Birds, Bees, and Bible Verses
The Church has a sex problem. David Ayers, professor of Sociology at Grove City College, is deeply concerned. In After the Revolution: Sex and the Single Evangelical, Ayers argues that you too should be very worried about all those singles in good, God-fearing evangelical churches. He marshals an endless array of bar graphs to show you exactly why you should be as alarmed as he is. Naturally enough, he ends with a 13 point action plan. This book is a call to arms. As Ayers notes in the introduction, “I do not apologize if I alarm and even at times stir up anger by communicating hard truths.”
What exactly is the problem? Evangelical singles sure are having a lot of sex. As one of the surveys Ayers uses reports, 80% of never-married evangelical singles between the ages of 23 and 32 have had sexual intercourse. If you think that is alarming, the survey also notes that 59% of the same group has had three or more sex partners. If you want more data, Ayers has it for you. The quick summary: no matter what question you ask about sex, evangelical singles are having a lot of it. Indeed, as Ayers notes with great alarm, evangelicals look a lot like mainline Protestants and Catholics on these questions.
The problem is not just that evangelicals are having a lot of sex; they also believe it is not bad to have a lot of sex. Is sex between unmarried adults always or almost always wrong? Less than half of evangelicals under the age of 60 think so. Over half of single evangelical men think they will cohabitate at some point in the future. If you find this alarming and want more, Ayers has many more bar graphs for you.

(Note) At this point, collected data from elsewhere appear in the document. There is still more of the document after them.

/-- Every step on a waiting command, whether it completes it or leaves it waiting again: its frame; the pairs it drives
are those recorded and not yet applied; the calls it makes are the first of those the command has left, all of them if
it completes, and then the lines are left as the command's rule says; it takes the samples that fall between the calls
(10_state.md R14, R20, R23; 30_encoding.md R59; 43_ack.md R112; 44_byte_transfer.md R123). -/
def Obligations.ResumedCommandMakesRemainingCalls : Prop :=
  ∀ (cmd : Command) (s t : State), Inv s → WaitsIn cmd s → NoReset s → step s = .next t →
    WaitFrame cmd s t
    ∧ drivenBetween s t ++ pendingPairs t = pendingPairs s ++ callsBetween s t
    ∧ ((AtRest t ∧ callsBetween s t = remainingPairs cmd s ∧ EndPair cmd s.ls.sda t ∧ t.drv = t.ls
          ∧ t.configured = true
          ∧ samplesTaken cmd s.upc.calls + (samplesBetween s t).length
              = samplesTaken cmd (callCount (bodyOf cmd s.env.pulseOrder)))
      ∨ (WaitsIn cmd t ∧ callsBetween s t <+: remainingPairs cmd s
          ∧ t.upc.calls = s.upc.calls + (callsBetween s t).length ∧ t.resp = s.resp ∧ t.configured = s.configured
          ∧ samplesTaken cmd s.upc.calls + (samplesBetween s t).length = samplesTaken cmd t.upc.calls))

/-- A READ_BYTE that completes after a wait answers its eight samples, bit 7 first, whichever steps took them; a
CHECK_ACK that completes after a wait answers by its one sample, inverted (44_byte_transfer.md R123, R124; 43_ack.md
R112, R116). -/
def Obligations.WaitedSamplesReachTheResponse : Prop :=
  ∀ s t : State, Inv s → NoReset s → step s = .next t → t.busy = false →
    (WaitsIn .readByte s → ∃ before vs, samplesOf t.hist = before ++ vs ∧ vs.length = 8 ∧ t.resp.toNat < 256
      ∧ ∀ i, i < 8 → some (t.resp.getLsbD (7 - i)) = vs[i]?)
    ∧ (WaitsIn .checkAck s → (samplesOf t.hist).getLast? = some t.raw
      ∧ (t.raw = false → t.resp = 1) ∧ (t.raw = true → t.resp = 0))

/-- In every step, each pin read answers the level that holds after every earlier `LinesWrite` and every change of the
environment before it: the wired AND of the pair last driven and what the environment then lets be
(20_memory.md R33, R38, R39, R40). -/
def Obligations.ReadsReturnTheLineLevel : Prop :=
  ∀ s t : State, NoReset s → step s = .next t → ∀ (j : Nat) (v : Bit),
    ((eventsBetween s t)[j]? = some (.rscl v) →
      v = ((((eventsBetween s t).take j).filterMap Event.driven).getLast?.getD s.drv).scl
        && levelOf t.gpioScl (s.env.heldAfter (j + 1)))
    ∧ ((eventsBetween s t)[j]? = some (.rsda v) →
      v = ((((eventsBetween s t).take j).filterMap Event.driven).getLast?.getD s.drv).sda
        && levelOf t.gpioSda (s.env.heldAfter (j + 1)))

/-! ## The commands -/

/-- CONFIGURE with two mapped, distinct pins, from reset or from idle: what it latches, its events up to `init`, its 62
calls, its response (41_bus_init_and_configure.md R85, R88). That it runs for every delay below 2^32, also one that can
alias, is the model's choice (log 6). -/
def Obligations.ConfigureArmsTheBus : Prop :=
  ∀ (s : State) (sda scl : PinId) (speed : Speed) (gSda gScl delay : Nat),
    s.busy = false → (s.configured = true → s.ls = ⟨true, true⟩) →
    pinMap sda s = some gSda → pinMap scl s = some gScl → gSda ≠ gScl →
    delay = calibrate (max speed.toNat 1000) s.env.nextFreq.cpuFreq → delay < 2 ^ 32 →
    ∃ t, exec (.configure sda scl speed) s = .next t ∧ ConfigureFrame s t
      ∧ t.cfg.sdaPin = sda ∧ t.cfg.sclPin = scl ∧ t.cfg.speedHz.toNat = max speed.toNat 1000
      ∧ t.gpioSda = gSda ∧ t.gpioScl = gScl ∧ t.delay.toNat = delay
      ∧ gSda ∈ t.env.openDrain ∧ gScl ∈ t.env.openDrain ∧ t.env.intEnabled = true
      ∧ [.map sda gSda, .map scl gScl, .freq s.env.nextFreq.cpuFreq, .ioff, .mode gSda, .mode gScl,
          .drv ⟨true, true⟩, .ion] <+: eventsBetween s t
      ∧ CommandEnds .configure s t (initPairs s.env.pulseOrder) (⟨true, true⟩ :: initPairs s.env.pulseOrder)
          (t.ls = ⟨true, true⟩ ∧ t.drv = ⟨true, true⟩ ∧ t.configured = true ∧ t.resp = t.cfg.speedHz)
      ∧ (s.env.Serves gScl delay → AtRest t)

/-- START recalibrates and makes its three calls; it ends at (0,1) with response 0 (42_start_stop.md R100). That it
runs for every delay below 2^32, also one that can alias, is the model's choice (log 6). -/
def Obligations.StartRecalibratesAndStarts : Prop :=
  ∀ (s : State) (delay : Nat), Ready s →
    delay = calibrate s.cfg.speedHz.toNat s.env.nextFreq.cpuFreq → delay < 2 ^ 32 →
    ∃ t, exec .start s = .next t ∧ StartFrame s t ∧ t.delay.toNat = delay
      ∧ CommandEnds .start s t [⟨true, s.ls.scl⟩, ⟨true, true⟩, ⟨false, true⟩]
          [⟨true, s.ls.scl⟩, ⟨true, true⟩, ⟨false, true⟩]
          (t.ls = ⟨false, true⟩ ∧ t.drv = ⟨false, true⟩ ∧ t.resp = 0)
      ∧ (s.env.Serves s.gpioScl delay → AtRest t)

/-- STOP makes its three calls and ends at (1,1), whatever the entry state, with response 0 (42_start_stop.md R102). -/
def Obligations.StopReturnsToIdle : Prop :=
  ∀ s : State, Ready s →
    ∃ t, exec .stop s = .next t ∧ LinesFrame s t
      ∧ CommandEnds .stop s t [⟨false, s.ls.scl⟩, ⟨false, true⟩, ⟨true, true⟩]
          [⟨false, s.ls.scl⟩, ⟨false, true⟩, ⟨true, true⟩]
          (t.ls = ⟨true, true⟩ ∧ t.drv = ⟨true, true⟩ ∧ t.resp = 0)
      ∧ (s.env.Serves s.gpioScl s.delay.toNat → AtRest t)

/-- WRITE_BYTE makes sixteen calls, the bits from bit 7 to bit 0, each with SCL low and then high; it ends with SCL high
and SDA at bit 0, with response 0 (44_byte_transfer.md R120). -/
def Obligations.WriteByteSendsBitsMsbFirst : Prop :=
  ∀ (s : State) (b : Byte), Ready s →
    ∃ t, exec (.writeByte b) s = .next t ∧ ByteFrame s t ∧ t.shreg = b
      ∧ CommandEnds .writeByte s t (writePairs b) (writePairs b)
          (t.ls = ⟨b.getLsbD 0, true⟩ ∧ t.drv = ⟨b.getLsbD 0, true⟩ ∧ t.resp = 0 ∧ samplesBetween s t = [])
      ∧ (s.env.Serves s.gpioScl s.delay.toNat → AtRest t)

/-- READ_BYTE makes seventeen calls with `LS.sda` kept, samples SDA eight times and answers the byte whose bit `7 - i` is
sample `i`; each sample is the wired AND of the SDA the block holds and what the environment then lets
be (44_byte_transfer.md R123, R124). With LS.sda = 0 the command runs by the model's choice (log 5). -/
def Obligations.ReadByteAssemblesSamples : Prop :=
  ∀ s : State, Ready s →
    ∃ t, exec .readByte s = .next t ∧ ByteFrame s t
      ∧ CommandEnds .readByte s t (readPairs s.ls.sda) (readPairs s.ls.sda)
          (t.ls = ⟨s.ls.sda, false⟩ ∧ t.drv = ⟨s.ls.sda, false⟩
            ∧ (samplesBetween s t).length = 8
            ∧ t.resp.toNat < 256
            ∧ ∀ i, i < 8 → some (t.resp.getLsbD (7 - i)) = (samplesBetween s t)[i]?)
      ∧ (∀ j v, (eventsBetween s t)[j]? = some (.rsda v) →
          v = (s.ls.sda && levelOf s.gpioSda (s.env.heldAfter (j + 1))))
      ∧ (s.env.Serves s.gpioScl s.delay.toNat → AtRest t)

Why is there so much sex among singles in evangelical churches? Ayers has three explanations scattered through the book. First, the general culture has changed. The sexual revolution was a real thing; in surveys, people born after 1960 report having more sex outside of marriage than people born in the 1930s. That general cultural trend has infiltrated the church. Ayers isn’t really satisfied with this explanation. The church is supposed to be the bulwark against cultural trends. Shouldn’t being a part of an evangelical church mean that you aren’t trying to emulate the endless array of videos showing beautiful, happy people indulging in amazing, consequence-free sexual activity?
Ayers then brings out his second explanation. People in evangelical churches are not really evangelicals. Armed with his handy array of charts, Ayers documents that on survey after survey, evangelicals get the wrong answers on an array of basic theological questions. According to one survey, only a fifth of adults who attend evangelical churches hold a “Biblical worldview.” Now, the phrase “Biblical worldview” is obviously a bit vague so Ayers digs in. Nearly two-thirds of evangelicals reject the statement, “Which faith you embrace matters as much or more than simply having some faith” and three-quarters reject the statement “God is the basis of truth.” In other words, when someone claims to be an evangelical, it does not mean what you think it means.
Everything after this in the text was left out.